Die ältere Dame nickte und begann allein zu essen.

Ji Wushang unterhielt sich daraufhin angeregt mit Frau Yuan über dies und das, und im Nu brachte er sie so sehr zum Lachen, dass sie fast die Augen schloss. Auch Großmutter Guo lächelte vergnügt daneben, während Zhu'er sich die Hand vor den Mund hielt und kicherte.

Nachdem Ji Wushang bemerkt hatte, dass Frau Yuan müde war, verabschiedete er sich und half ihr ins Bett, bevor er sich auf den Weg zum Ostgarten machte.

Als sie durch den Pflaumengarten gingen, hörten sie Geräusche von zerbrochenen Gegenständen. Ji Wushang lauschte aufmerksam und erkannte Ji Meiyuans Stimme.

Ist die zweite junge Dame etwa wirklich aufgewacht? Hehe!
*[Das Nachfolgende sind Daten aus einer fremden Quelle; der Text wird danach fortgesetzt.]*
@[simp] theorem State.noticeContested_holds {o s : State} (h : Holds o s) (key : PlateKey) (version sizeClass screeningClass rank : Nat) :
    Holds o (s.noticeContested key version sizeClass screeningClass rank) := by
  unfold State.noticeContested
  split
  · rename_i hc
    split
    · rename_i n rest hn
      have hfree : s.job n = none := by
        have : n ∈ s.freeSlots := by simp [hn]
        simp [State.freeSlots, State.slotFree] at this
        exact this.2.1
      have hfit : bandsOfHeight (s.settings.sizeClass sizeClass).height ≤ s.unreserved := by
        simp [State.contends] at hc
        exact hc.1.1.2
      unfold State.createJob
      dsimp only
      generalize hg : nextGeneration s.jobs.generations[n] = g
      refine State.setLink_holds ?_ (Link.Follows.put (Link.Follows.refl _) (Place.takes_claim _ _ _ _))
      refine h.trans ⟨id, id, fun k => ?_⟩
      exact State.reservationFits_create hfree (by simp [State.newJob, Job.bandCount, hfit]) k
    · exact h
  · exact h

@[simp] theorem State.loseContending_holds {o s : State} (h : Holds o s) (key : PlateKey) (version : Nat) :
    Holds o (s.loseContending key version) := by
  unfold State.loseContending
  (repeat' split) <;> simp (maxDischargeDepth := 40) [h]

@[simp] theorem State.noticeOwned_holds {o s : State} (h : Holds o s) (key : PlateKey) (version : Nat) (owner : Station) :
    Holds o (s.noticeOwned key version owner) := by
  unfold State.noticeOwned
  (repeat' split) <;> simp (maxDischargeDepth := 40) [h]

@[simp] theorem State.noticeDone_holds {o s : State} (h : Holds o s) (key : PlateKey) (version : Nat) :
    Holds o (s.noticeDone key version) := by
  simp (maxDischargeDepth := 40) [State.noticeDone, h]

@[simp] theorem State.noticeUntaken_holds {o s : State} (h : Holds o s) (key : PlateKey) (version : Nat) :
    Holds o (s.noticeUntaken key version) := by
  unfold State.noticeUntaken
  (repeat' split) <;> simp (maxDischargeDepth := 40) [h]

@[simp] theorem State.claimStarted_holds {o s : State} (h : Holds o s) (n : Slot) :
    Holds o (s.claimStarted n) := by
  simp (maxDischargeDepth := 40) [State.claimStarted, h]

@[simp] theorem State.claimReturned_holds {o s : State} (h : Holds o s) (n : Slot) :
    Holds o (s.claimReturned n) := by
  simp (maxDischargeDepth := 40) [State.claimReturned, h]

@[simp] theorem State.claimWithdrawn_holds {o s : State} (h : Holds o s) (n : Slot) :
    Holds o (s.claimWithdrawn n) := by
  unfold State.claimWithdrawn
  dsimp only
  (repeat' split) <;> simp (maxDischargeDepth := 40) [h]

@[simp] theorem State.claimResult_holds {o s : State} (h : Holds o s) (n : Slot) (key : PlateKey) (version : Nat) (r : ClaimResult) :
    Holds o (s.claimResult n key version r) := by
  unfold State.claimResult
  dsimp only
  (repeat' split) <;> simp (maxDischargeDepth := 40) [h]

@[simp] theorem State.imagerEnding_holds {o s : State} (h : Holds o s) (n : Slot) (e : Ending) :
    Holds o (s.imagerEnding n e) := by
  unfold State.imagerEnding
  (repeat' split) <;> simp (maxDischargeDepth := 40) [h]

@[simp] theorem State.boardHasNoRoom_holds {o s : State} (h : Holds o s)  :
    Holds o (s.boardHasNoRoom) := h.trans ⟨id, id, id⟩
Ji Wushang trat ein, und Zhu'er folgte ihm sofort.

„Die junge Dame ist da!“ Das Dienstmädchen, das draußen den Garten bewachte, sah Ji Wushang Leute hereinbringen und ging sofort hinein, um dies zu melden.

Ji Meiyuan saß wütend auf dem Bett und betrachtete sich selbst, übersät mit silbernen Nadeln. Sie tobte und wollte sich die Nadeln herausreißen, aber Baoqi verbot es ihr eindringlich. Mehrere Ärzte hielten sie fest, damit sie sich nicht bewegen konnte.
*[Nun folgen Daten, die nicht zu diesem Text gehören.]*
/-- The number of SCREENED bands with a buffer, where one band changes. -/
theorem State.BandSet.sum {n : Slot} {b : Nat} {new old : BandState} (h : s.BandSet t n b new)
    (ho : (s.bandStates n)[b]? = some old) (y : Nat) :
    (allSlots.map fun m => (t.bandStates m).count (.screened y)).sum + (if old = .screened y then 1 else 0) =
      (allSlots.map fun m => (s.bandStates m).count (.screened y)).sum + (if new = .screened y then 1 else 0) := by
  have hc := sum_change allSlots (List.nodup_finRange 8) n (List.mem_finRange _)
    (fun m => (t.bandStates m).count (.screened y)) (fun m => (s.bandStates m).count (.screened y))
    (fun m hm => by rw [h m, if_neg hm])
  have hl : b < (s.bandStates n).length := by
    rcases Nat.lt_or_ge b (s.bandStates n).length with k | k
    · exact k
    · rw [List.getElem?_eq_none k] at ho; cases ho
  have he : (s.bandStates n)[b] = old := by
    rw [List.getElem?_eq_getElem hl] at ho; exact Option.some.inj ho
  have hn : (t.bandStates n).count (.screened y) = (s.bandStates n).count (.screened y)
      - (if old = .screened y then 1 else 0) + (if new = .screened y then 1 else 0) := by
    rw [h n, if_pos rfl, List.count_set hl, he]
    simp
  have hp : (if old = BandState.screened y then 1 else 0) ≤ (s.bandStates n).count (.screened y) := by
    split
    · rename_i e
      rw [← e, ← he]
      exact List.count_pos_iff.mpr (List.getElem_mem hl)
    · exact Nat.zero_le _
  omega

/-! ## What the Screener will take -/

theorem Ring.takes_place {r : Ring} (hl : r.lawful) (hf : r.isFull = false) {d e : Descriptor} {i : Fin 32}
    (h : (r.place d).takes i e) : (i = r.producer ∧ e.slot = d.slot ∧ e.band = d.band) ∨ (i ≠ r.producer ∧ r.takes i e) := by
  obtain ⟨h1, h2, h3⟩ := h
  by_cases k : i = r.producer
  · left
    subst k
    simp [Ring.place] at h2
    subst h2
    exact ⟨rfl, rfl, rfl⟩
  · right
    have hk : (r.producer : Nat) ≠ (i : Nat) := fun x => k (Fin.ext x.symm)
    rw [Ring.place_owns hl hf, if_neg k] at h1
    refine ⟨k, h1, ?_, h3⟩
    rw [← h2]
    exact congrArg RingEntry.descriptor (Vector.getElem_set_ne r.producer.isLt i.isLt hk).symm

theorem Ring.takes_advance {r : Ring} (he : r.isEmpty = false) {d : Descriptor} {i : Fin 32}
    (h : r.advance.takes i d) : i ≠ r.consumer ∧ r.takes i d := by
  obtain ⟨h1, h2, h3⟩ := h
  rw [Ring.advance_owns he] at h1
  by_cases k : i = r.consumer
  · rw [if_pos k] at h1; cases h1
  · rw [if_neg k] at h1
    exact ⟨k, h1, h2, h3⟩

/-- Voiding changes the Screener's entries and no other. -/
theorem Ring.void_entry (r : Ring) (n : Slot) (i : Fin 32) :
    (r.void n).entries[i] = if r.owns i = true then r.entries[i].voidFor n else r.entries[i] := by
  have key : ∀ (l : List (Fin 32)) (q : Ring), r.Same q →
      (∀ k : Fin 32, q.entries[k] = r.entries[k] ∨ q.entries[k] = r.entries[k].voidFor n) →
      let p := l.foldl (fun q i => q.voidAt n i) q
      (∀ k : Fin 32, p.entries[k] = r.entries[k] ∨ p.entries[k] = r.entries[k].voidFor n) ∧
        (∀ k : Fin 32, r.owns k = true → (k ∈ l ∨ q.entries[k] = r.entries[k].voidFor n) →
          p.entries[k] = r.entries[k].voidFor n) ∧
        ∀ k : Fin 32, ¬ r.owns k = true → p.entries[k] = q.entries[k] := by
    intro l
    induction l with
    | nil => exact fun q _ hq => ⟨hq, fun k _ hk => hk.resolve_left (by simp), fun _ _ => rfl⟩
    | cons a l ih =>
      intro q hsame hq
      have twice : (r.entries[a].voidFor n).voidFor n = r.entries[a].voidFor n := by
        simp only [RingEntry.voidFor, Descriptor.voidFor, Option.map_map]
        congr 2
        funext d
        simp
      have step : ∀ k : Fin 32, (q.voidAt n a).entries[k] = if k = a ∧ r.owns a = true then r.entries[a].voidFor n
          else q.entries[k] := by
        intro k
        unfold Ring.voidAt
        dsimp only
        rw [hsame.owns a]
        by_cases ho : r.owns a = true
        · rw [if_pos ho]
          by_cases e : k = a
          · subst e
            rw [if_pos ⟨rfl, ho⟩]
            simp only [Fin.getElem_fin, Vector.getElem_set_self]
            rcases hq k with z | z
            · simp only [Fin.getElem_fin] at z; rw [z]
            · simp only [Fin.getElem_fin] at z twice; rw [z, twice]
          · rw [if_neg fun z => e z.1]
            exact Vector.getElem_set_ne a.isLt k.isLt fun z => e (Fin.ext z.symm)
        · rw [if_neg ho, if_neg fun z => ho z.2]
      have hsame' : r.Same (q.voidAt n a) := by
        refine ⟨hsame.1, hsame.2.1, hsame.2.2.1, hsame.2.2.2.1, fun k => ?_⟩
        rw [step k]
        split
        · rename_i e
          rw [e.1]
          refine ⟨rfl, ?_⟩
          show (r.entries[a].descriptor.map fun d => d.voidFor n).bind (fun d => d.buffer) = _
          cases r.entries[a].descriptor <;> rfl
        · exact hsame.2.2.2.2 k
      have hq' : ∀ k : Fin 32, (q.voidAt n a).entries[k] = r.entries[k] ∨ (q.voidAt n a).entries[k] = r.entries[k].voidFor n := by
        intro k
        rw [step k]
        split
        · rename_i e; rw [e.1]; exact Or.inr rfl
        · exact hq k
      obtain ⟨i1, i2, i3⟩ := ih (q.voidAt n a) hsame' hq'
      refine ⟨i1, fun k ho hk => i2 k ho ?_, fun k ho => (i3 k ho).trans ?_⟩
      rotate_left
      · rw [step k, if_neg fun z : k = a ∧ r.owns a = true => ho (z.1 ▸ z.2)]
      rw [step k]
      rcases hk with hk | hk
      · rcases List.mem_cons.mp hk with e | e
        · right; subst e; rw [if_pos ⟨rfl, ho⟩]
        · exact Or.inl e
      · right
        split
        · rename_i e; rw [e.1]
        · exact hk
  obtain ⟨_, k2, k3⟩ := key (List.finRange 32) r ⟨rfl, rfl, rfl, rfl, fun _ => ⟨rfl, rfl⟩⟩ fun _ => Or.inl rfl
  split
  · rename_i h; exact k2 i h (Or.inl (List.mem_finRange _))
  · rename_i h; exact k3 i h

/-- Voiding leaves of a slot nothing to take, and of the others what there was. -/
theorem Ring.takes_void {r : Ring} {n : Slot} {d : Descriptor} {i : Fin 32} (h : (r.void n).takes i d) :
    r.takes i d ∧ d.slot ≠ n := by
  obtain ⟨h1, h2, h3⟩ := h
  rw [(Ring.void_same r n).owns] at h1
  rw [Ring.void_entry, if_pos h1] at h2
  simp only [RingEntry.voidFor, Option.map_eq_some_iff] at h2
  obtain ⟨e, he, rfl⟩ := h2
  simp only [Descriptor.voidFor, Bool.or_eq_false_iff, decide_eq_false_iff_not] at h3
  refine ⟨⟨h1, ?_, ?_⟩, h3.2⟩
  · rw [he, Descriptor.voidFor, h3.1, decide_eq_false h3.2]
    cases e
    simp only at h3
    rw [h3.1]
    rfl
  · simp [Descriptor.voidFor, h3.1, h3.2]

/-! ## The law over the changes of the band path -/

/-- Nothing the law reads has changed, but that entries have left the Screener, that a wait has ended and that the pool
is another rising list. -/
theorem State.storeLawful.of (h : s.storeLawful) (hb : ∀ n, t.bandStates n = s.bandStates n)
    (hr : ∀ i d, t.ring.takes i d → s.ring.takes i d)
    (hw : ∀ d a, t.unpacker.work = .waitRing d a → s.unpacker.work = .waitRing d a)
    (hp : t.unpacker.pool.Pairwise (· < ·)) (hs : t.screener.store = s.screener.store)
    (hc : t.screener.current.map (fun c => c.screened) = s.screener.current.map fun c => c.screened) :
    t.storeLawful := by
  obtain ⟨⟨h1, h2, h3⟩, h4, h5⟩ := h
  refine ⟨⟨fun i d e => ?_, fun i k d e a b => h2 i k d e (hr i d a) (hr k e b), fun d a e => ?_⟩, fun b => ?_,
    hp, by rw [hs]; exact h5.2⟩
  · rw [hb]; exact h1 i d (hr i d e)
  · rw [hb]; exact h3 d a (hw d a e)
  · have := h4 b
    unfold State.screenedHeld at this ⊢
    rw [hs, hc]
    simp only [hb]
    exact this

/-- The descriptor of a band that was AWAITED or DECODING enters the ring, and no descriptor waits. -/
theorem State.storeLawful.placed (h : s.storeLawful) (hl : s.ring.lawful) (hf : s.ring.isFull = false) {d : Descriptor}
    (hd : (s.bandStates d.slot)[d.band]? = some .awaited ∨ (s.bandStates d.slot)[d.band]? = some .decoding)
    (hb : s.BandSet t d.slot d.band .queued) (hr : t.ring = s.ring.place d)
    (hw : ∀ d a, t.unpacker.work ≠ .waitRing d a) (hp : t.unpacker.pool = s.unpacker.pool)
    (hs : t.screener = s.screener) : t.storeLawful := by
  obtain ⟨⟨h1, h2, h3⟩, h4, h5⟩ := h
  have hold : ∃ old, (s.bandStates d.slot)[d.band]? = some old ∧ old ≠ .queued ∧ ∀ y, old ≠ .screened y := by
    rcases hd with e | e
    · exact ⟨_, e, by simp, by simp⟩
    · exact ⟨_, e, by simp, by simp⟩
  obtain ⟨old, ho, hq, hy⟩ := hold
  have apart : ∀ i e, s.ring.takes i e → ¬ (e.slot = d.slot ∧ e.band = d.band) := by
    intro i e k z
    have := h1 i e k
    rw [z.1, z.2, ho] at this
    exact hq (Option.some.inj this)
  refine ⟨⟨fun i e k => ?_, fun i k a b p q e1 e2 => ?_, fun d a e => absurd e (hw d a)⟩, fun y => ?_, ?_⟩
  · rw [hr] at k
    rcases Ring.takes_place hl hf k with ⟨_, e1, e2⟩ | ⟨_, k'⟩
    · rw [e1, e2]; exact hb.same ho
    · rw [hb.other (apart i e k')]; exact h1 i e k'
  · rw [hr] at p q
    rcases Ring.takes_place hl hf p with ⟨p0, p1, p2⟩ | ⟨_, p'⟩ <;>
      rcases Ring.takes_place hl hf q with ⟨q0, q1, q2⟩ | ⟨_, q'⟩
    · rw [p0, q0]
    · exact absurd ⟨e1.symm.trans p1, e2.symm.trans p2⟩ (apart k b q')
    · exact absurd ⟨e1.trans q1, e2.trans q2⟩ (apart i a p')
    · exact h2 i k a b p' q' e1 e2
  · have hz := h4 y
    have hsum := hb.sum ho y
    unfold State.screenedHeld at hz ⊢
    rw [hs]
    rw [if_neg (hy y), if_neg (by simp)] at hsum
    omega
  · unfold State.listsRise; rw [hp, hs]; exact h5

/-- The descriptor of a band that is AWAITED or DECODING waits for ring room. -/
theorem State.storeLawful.waits (h : s.storeLawful) {d : Descriptor} {a : AfterRing}
    (hd : (s.bandStates d.slot)[d.band]? = some .awaited ∨ (s.bandStates d.slot)[d.band]? = some .decoding)
    (hb : ∀ n, t.bandStates n = s.bandStates n) (hr : t.ring = s.ring) (hw : t.unpacker.work = .waitRing d a)
    (hp : t.unpacker.pool.Pairwise (· < ·)) (hs : t.screener = s.screener) : t.storeLawful := by
  obtain ⟨⟨h1, h2, _⟩, h4, h5⟩ := h
  refine ⟨⟨fun i e k => ?_, by rw [hr]; exact h2, fun e c k => ?_⟩, fun y => ?_, hp, by rw [hs]; exact h5.2⟩
  · rw [hb]; exact h1 i e (hr ▸ k)
  · rw [hw] at k; cases k
    rw [hb]; exact hd
  · have := h4 y
    unfold State.screenedHeld at this ⊢
    rw [hs]
    simp only [hb]
    exact this

/-- An AWAITED band is begun with the first buffer of the pool. -/
theorem State.storeLawful.begun (h : s.storeLawful) {n : Slot} {b x : Nat} {rest : List Nat}
    (hd : (s.bandStates n)[b]? = some .awaited) (hb : s.BandSet t n b .decoding) (hr : t.ring = s.ring)
    (hw : ∀ d a, t.unpacker.work ≠ .waitRing d a) (hx : s.unpacker.pool = x :: rest) (hp : t.unpacker.pool = rest)
    (hs : t.screener = s.screener) : t.storeLawful := by
  obtain ⟨⟨h1, h2, h3⟩, h4, h5⟩ := h
  refine ⟨⟨fun i e k => ?_, by rw [hr]; exact h2, fun d a e => absurd e (hw d a)⟩, fun y => ?_, ?_⟩
  · rw [hr] at k
    have := h1 i e k
    rw [hb.other fun z => ?_]
    · exact this
    · rw [z.1, z.2, hd] at this; cases this
  · have hz := h4 y
    have hsum := hb.sum hd y
    unfold State.screenedHeld at hz ⊢
    rw [hs]
    simp only [reduceCtorEq, if_false] at hsum
    omega
  · unfold State.listsRise
    rw [hp, hs]
    rw [State.listsRise, hx] at h5
    exact ⟨(List.pairwise_cons.mp h5.1).2, h5.2⟩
Als Ji Meiyuan hörte, dass Ji Wushang angekommen war, blitzte mörderische Unerbittlichkeit in ihren Augen auf. „Was macht sie hier?!“

„Was führt dich hierher? Ich bin gekommen, um meine liebe zweite Schwester zu besuchen!“, sagte Ji Wushang von draußen und ging dann hinein.
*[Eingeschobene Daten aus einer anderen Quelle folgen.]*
-- ==== Sys2Proof/Laws/Path.lean ====
section
/-! SUPPORT. The laws of owners, of the holding queue, of the Imager's job and of the band buffers (R55, R99, R106,
R152), with the laws that they rest on: what an update of each block must keep. -/

namespace Sys2Proof.Machine

/-! ## The laws with one slot set apart -/

/-- The law of the Imager's job, but for one slot: an ending is reported before the Imager's hold is cleared. -/
def State.imagerLawfulBut (x : Option Slot) (s : State) : Prop :=
  (∀ n j, x ≠ some n → s.job n = some j →
    (j.stage = .imaging ↔ s.imager.held = some { slot := n, generation := j.generation })) ∧
  ∀ h, s.imager.held = some h → s.imager.state.busy = true ∧
    (x ≠ some h.slot → ∃ j, s.job h.slot = some j ∧ j.generation = h.generation)

/-- The laws together but for that of the screened store, with one slot set apart in that of the Imager's job. -/
def State.pathLawfulBut (x : Option Slot) (s : State) : Prop :=
  s.ownersLawful ∧ s.holdingLawful ∧ s.link.placesHold ∧ s.presenceLawful ∧ s.jobsLawful ∧ s.imagerLawfulBut x ∧
    s.waitLawful ∧ s.ring.lawful ∧ s.buffersLawful

/-- The laws together, but for one slot in that of the Imager's job. -/
def State.lawfulBut (x : Option Slot) (s : State) : Prop :=
  s.ownersLawful ∧ s.holdingLawful ∧ s.link.placesHold ∧ s.presenceLawful ∧ s.jobsLawful ∧ s.imagerLawfulBut x ∧
    s.waitLawful ∧ s.ring.lawful ∧ s.buffersLawful ∧ s.storeLawful

theorem State.lawfulBut_iff (x : Option Slot) (s : State) : s.lawfulBut x ↔ s.pathLawfulBut x ∧ s.storeLawful := by
  simp only [State.lawfulBut, State.pathLawfulBut, and_assoc]

theorem State.lawfulBut.path {x : Option Slot} {s : State} (h : s.lawfulBut x) : s.pathLawfulBut x :=
  ((State.lawfulBut_iff x s).mp h).1

theorem State.lawfulBut.store {x : Option Slot} {s : State} (h : s.lawfulBut x) : s.storeLawful :=
  ((State.lawfulBut_iff x s).mp h).2

theorem State.pathLawfulBut.with {x : Option Slot} {s : State} (h : s.pathLawfulBut x) (k : s.storeLawful) :
    s.lawfulBut x := (State.lawfulBut_iff x s).mpr ⟨h, k⟩

theorem State.lawfulBut_none (s : State) : s.lawfulBut none ↔ s.lawful := by
  have : s.imagerLawfulBut none ↔ s.imagerLawful := by simp [State.imagerLawfulBut, State.imagerLawful]
  simp only [State.lawfulBut, State.lawful, this, and_assoc]

theorem State.lawful.but {s : State} (h : s.lawful) (x : Option Slot) : s.lawfulBut x := by
  obtain ⟨⟨h1, h2, h3, h4, h5, h6, h7⟩, h0⟩ := h
  exact State.pathLawfulBut.with
    ⟨h1, h2, h3, h4, h5, ⟨fun n j _ => h6.1 n j, fun y hy => ⟨(h6.2 y hy).1, fun _ => (h6.2 y hy).2⟩⟩, h7⟩ h0

/-! ## Blocks that the laws do not read -/

variable {x : Option Slot} {s : State}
"Du... älteste Schwester." Ji Meiyuan sah zu, wie Ji Wushang wie ein Windstoß hereinkam, und ihr Herz zitterte.

Ji Wushang trat mit einem seltsamen Lächeln vor: „Zweite Schwester ist wach, das ist wunderbar!“

"Ja." Ji Meiyuan ließ sich aufs Bett fallen und rechnete nicht damit, eines Tages wieder aufzuwachen! Doch was sie nicht erwartet hatte, war das, was kommen sollte.

„Ich habe Doktor Cui gebeten, Sie mit Akupunktur zu behandeln. Seufz, endlich ist es mir gelungen, Ihr Leben zu retten.“ Ji Wushang setzte sich auf den Stuhl und sagte: „Sie können am 15. November den Zweiten Jungen Meister Nan heiraten. Herzlichen Glückwunsch! Aber ich frage mich, ob Sie und die Vierte Schwester schon besprochen haben, wer die Hauptfrau sein wird? Ach herrje, warum mache ich mir darüber Sorgen? Das ist Ihre Angelegenheit. Machen Sie sich keine Gedanken, ich werde nicht weiter darüber nachdenken. Zweite Schwester, wie geht es Ihnen?“ Ji Wushang schien mit sich selbst zu sprechen, dann wandte er sich Ji Meiyuan zu.

Ji Meiyuan traute ihren Augen nicht, als sie hörte, dass sie es gewesen war, die sie gerettet hatte. Wie konnte das sein? Hatte sie sie denn nicht gehasst? Sie hatte doch so oft versucht, sie umzubringen! Das musste sie doch wissen! Und jetzt hatte sie sie gerettet? Was für ein Witz! Ja, da musste eine Verschwörung dahinterstecken, da musste eine Verschwörung dahinterstecken!

„Zweite Schwester, worüber denkst du nach?“, fragte Ji Wushang, trat vor und winkte die Ärzte weg. Da sich Ji Meiyuans Stimmung gebessert hatte, gingen die Ärzte warten.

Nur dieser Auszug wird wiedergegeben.